● HOW TO COMPLETE THIS TASK
Give the number of lines in the data below that contain "else", and only that number.

[THE INPUT]

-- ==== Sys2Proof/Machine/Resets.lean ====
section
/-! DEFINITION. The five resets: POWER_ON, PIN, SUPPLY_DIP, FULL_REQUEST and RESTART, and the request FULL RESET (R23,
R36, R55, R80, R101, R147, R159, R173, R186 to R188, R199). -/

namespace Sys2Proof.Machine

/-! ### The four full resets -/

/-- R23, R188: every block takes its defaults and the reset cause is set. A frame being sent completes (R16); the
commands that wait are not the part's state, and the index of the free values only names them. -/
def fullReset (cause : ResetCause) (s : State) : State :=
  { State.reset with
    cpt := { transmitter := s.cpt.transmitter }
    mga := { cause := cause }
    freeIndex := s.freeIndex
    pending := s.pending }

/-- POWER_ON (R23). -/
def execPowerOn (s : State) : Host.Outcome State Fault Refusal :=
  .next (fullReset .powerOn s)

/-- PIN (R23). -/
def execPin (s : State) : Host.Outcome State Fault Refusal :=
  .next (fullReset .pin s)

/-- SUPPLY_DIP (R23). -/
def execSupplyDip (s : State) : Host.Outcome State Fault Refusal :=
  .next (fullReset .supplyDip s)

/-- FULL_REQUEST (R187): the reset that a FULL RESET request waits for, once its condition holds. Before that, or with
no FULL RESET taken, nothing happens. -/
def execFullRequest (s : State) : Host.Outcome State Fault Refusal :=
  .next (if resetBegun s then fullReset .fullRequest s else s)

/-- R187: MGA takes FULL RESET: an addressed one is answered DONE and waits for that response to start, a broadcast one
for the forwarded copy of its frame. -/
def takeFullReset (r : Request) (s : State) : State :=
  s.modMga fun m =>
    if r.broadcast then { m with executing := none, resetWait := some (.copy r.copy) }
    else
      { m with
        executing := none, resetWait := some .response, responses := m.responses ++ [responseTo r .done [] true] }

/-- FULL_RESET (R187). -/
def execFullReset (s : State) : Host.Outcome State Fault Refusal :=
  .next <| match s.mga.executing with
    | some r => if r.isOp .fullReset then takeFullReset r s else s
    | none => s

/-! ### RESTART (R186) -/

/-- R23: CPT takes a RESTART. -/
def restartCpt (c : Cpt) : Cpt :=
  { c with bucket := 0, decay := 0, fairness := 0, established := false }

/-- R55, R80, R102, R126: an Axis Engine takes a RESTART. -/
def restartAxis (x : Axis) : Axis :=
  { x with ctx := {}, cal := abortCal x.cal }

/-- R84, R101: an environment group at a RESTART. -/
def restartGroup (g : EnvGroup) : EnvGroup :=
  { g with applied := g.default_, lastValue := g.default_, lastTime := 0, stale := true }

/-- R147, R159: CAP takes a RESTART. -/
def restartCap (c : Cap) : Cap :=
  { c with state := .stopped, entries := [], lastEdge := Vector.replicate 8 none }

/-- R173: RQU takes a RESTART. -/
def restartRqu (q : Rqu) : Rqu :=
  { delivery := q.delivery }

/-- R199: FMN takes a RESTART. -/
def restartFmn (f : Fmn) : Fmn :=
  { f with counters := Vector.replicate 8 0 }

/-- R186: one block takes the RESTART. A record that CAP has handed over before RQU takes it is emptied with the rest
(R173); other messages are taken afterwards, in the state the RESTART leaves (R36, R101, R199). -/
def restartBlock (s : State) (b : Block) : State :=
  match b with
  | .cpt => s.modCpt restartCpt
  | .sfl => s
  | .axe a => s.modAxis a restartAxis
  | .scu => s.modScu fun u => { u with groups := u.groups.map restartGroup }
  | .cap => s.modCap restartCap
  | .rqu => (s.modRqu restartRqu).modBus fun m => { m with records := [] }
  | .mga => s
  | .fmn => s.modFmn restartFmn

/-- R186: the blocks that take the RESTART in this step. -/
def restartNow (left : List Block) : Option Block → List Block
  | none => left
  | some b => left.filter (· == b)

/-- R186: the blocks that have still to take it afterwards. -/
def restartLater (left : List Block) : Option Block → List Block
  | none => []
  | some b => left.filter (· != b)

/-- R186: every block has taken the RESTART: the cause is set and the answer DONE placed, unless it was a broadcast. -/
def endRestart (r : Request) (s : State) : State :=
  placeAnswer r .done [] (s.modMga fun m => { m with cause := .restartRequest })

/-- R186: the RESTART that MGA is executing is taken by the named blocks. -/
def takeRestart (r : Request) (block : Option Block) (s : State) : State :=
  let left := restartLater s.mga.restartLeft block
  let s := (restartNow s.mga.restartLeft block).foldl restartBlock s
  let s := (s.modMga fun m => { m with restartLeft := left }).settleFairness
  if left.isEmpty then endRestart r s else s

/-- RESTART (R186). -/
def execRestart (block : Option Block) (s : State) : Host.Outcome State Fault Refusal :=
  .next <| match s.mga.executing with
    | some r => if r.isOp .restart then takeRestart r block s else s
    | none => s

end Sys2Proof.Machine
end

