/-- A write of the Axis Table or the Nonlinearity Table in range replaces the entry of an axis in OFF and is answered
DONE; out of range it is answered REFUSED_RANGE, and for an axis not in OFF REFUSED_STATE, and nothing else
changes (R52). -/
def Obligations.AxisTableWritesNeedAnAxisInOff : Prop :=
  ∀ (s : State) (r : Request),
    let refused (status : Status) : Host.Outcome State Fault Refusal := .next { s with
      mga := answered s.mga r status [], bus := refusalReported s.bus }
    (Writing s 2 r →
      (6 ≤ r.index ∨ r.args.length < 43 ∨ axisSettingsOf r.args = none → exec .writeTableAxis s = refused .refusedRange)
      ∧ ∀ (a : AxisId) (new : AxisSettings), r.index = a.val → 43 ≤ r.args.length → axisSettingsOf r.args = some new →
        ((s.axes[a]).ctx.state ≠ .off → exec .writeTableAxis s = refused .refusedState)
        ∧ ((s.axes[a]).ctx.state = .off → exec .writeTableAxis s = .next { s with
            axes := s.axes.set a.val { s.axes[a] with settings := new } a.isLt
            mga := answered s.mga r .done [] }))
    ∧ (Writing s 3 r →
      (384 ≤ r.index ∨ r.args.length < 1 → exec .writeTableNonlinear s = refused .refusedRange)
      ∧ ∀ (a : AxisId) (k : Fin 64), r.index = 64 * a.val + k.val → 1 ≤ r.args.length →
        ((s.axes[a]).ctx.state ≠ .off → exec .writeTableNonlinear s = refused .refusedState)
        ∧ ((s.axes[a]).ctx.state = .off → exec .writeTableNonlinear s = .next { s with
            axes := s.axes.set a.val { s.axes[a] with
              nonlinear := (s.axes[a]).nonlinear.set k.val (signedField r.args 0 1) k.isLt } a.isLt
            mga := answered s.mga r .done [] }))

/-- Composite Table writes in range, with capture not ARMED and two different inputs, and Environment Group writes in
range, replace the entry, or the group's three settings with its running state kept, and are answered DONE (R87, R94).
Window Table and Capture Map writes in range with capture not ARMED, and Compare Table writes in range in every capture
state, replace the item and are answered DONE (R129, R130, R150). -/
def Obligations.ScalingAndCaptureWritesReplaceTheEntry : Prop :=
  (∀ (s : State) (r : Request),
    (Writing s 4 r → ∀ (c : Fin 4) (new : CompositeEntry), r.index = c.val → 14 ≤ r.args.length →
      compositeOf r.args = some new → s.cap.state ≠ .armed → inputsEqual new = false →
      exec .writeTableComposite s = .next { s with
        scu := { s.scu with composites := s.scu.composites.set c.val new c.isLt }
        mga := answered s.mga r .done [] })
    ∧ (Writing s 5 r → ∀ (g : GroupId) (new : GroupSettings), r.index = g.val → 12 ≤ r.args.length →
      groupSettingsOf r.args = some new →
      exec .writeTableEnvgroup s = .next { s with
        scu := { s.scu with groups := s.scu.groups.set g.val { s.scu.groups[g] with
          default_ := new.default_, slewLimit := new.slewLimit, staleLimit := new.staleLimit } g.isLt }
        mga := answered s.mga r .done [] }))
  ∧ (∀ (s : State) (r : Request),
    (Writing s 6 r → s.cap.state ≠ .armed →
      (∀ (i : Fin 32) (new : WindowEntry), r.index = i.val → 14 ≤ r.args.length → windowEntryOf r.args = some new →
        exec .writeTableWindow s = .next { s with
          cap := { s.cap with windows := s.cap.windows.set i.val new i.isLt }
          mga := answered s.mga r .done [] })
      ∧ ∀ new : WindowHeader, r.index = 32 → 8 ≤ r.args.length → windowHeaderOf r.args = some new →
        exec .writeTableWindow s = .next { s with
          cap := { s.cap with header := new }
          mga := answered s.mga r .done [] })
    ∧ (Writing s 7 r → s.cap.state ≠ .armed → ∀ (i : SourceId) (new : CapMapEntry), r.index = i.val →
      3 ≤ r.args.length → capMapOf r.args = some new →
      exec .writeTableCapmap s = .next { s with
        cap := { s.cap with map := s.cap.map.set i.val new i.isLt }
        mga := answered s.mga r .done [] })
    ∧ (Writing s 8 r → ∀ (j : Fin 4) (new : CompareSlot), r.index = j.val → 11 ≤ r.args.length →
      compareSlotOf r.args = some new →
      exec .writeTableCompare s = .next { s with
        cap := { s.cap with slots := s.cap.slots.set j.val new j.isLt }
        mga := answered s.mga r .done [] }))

[/THE INPUT]

● OUTPUT FOR THIS TASK
6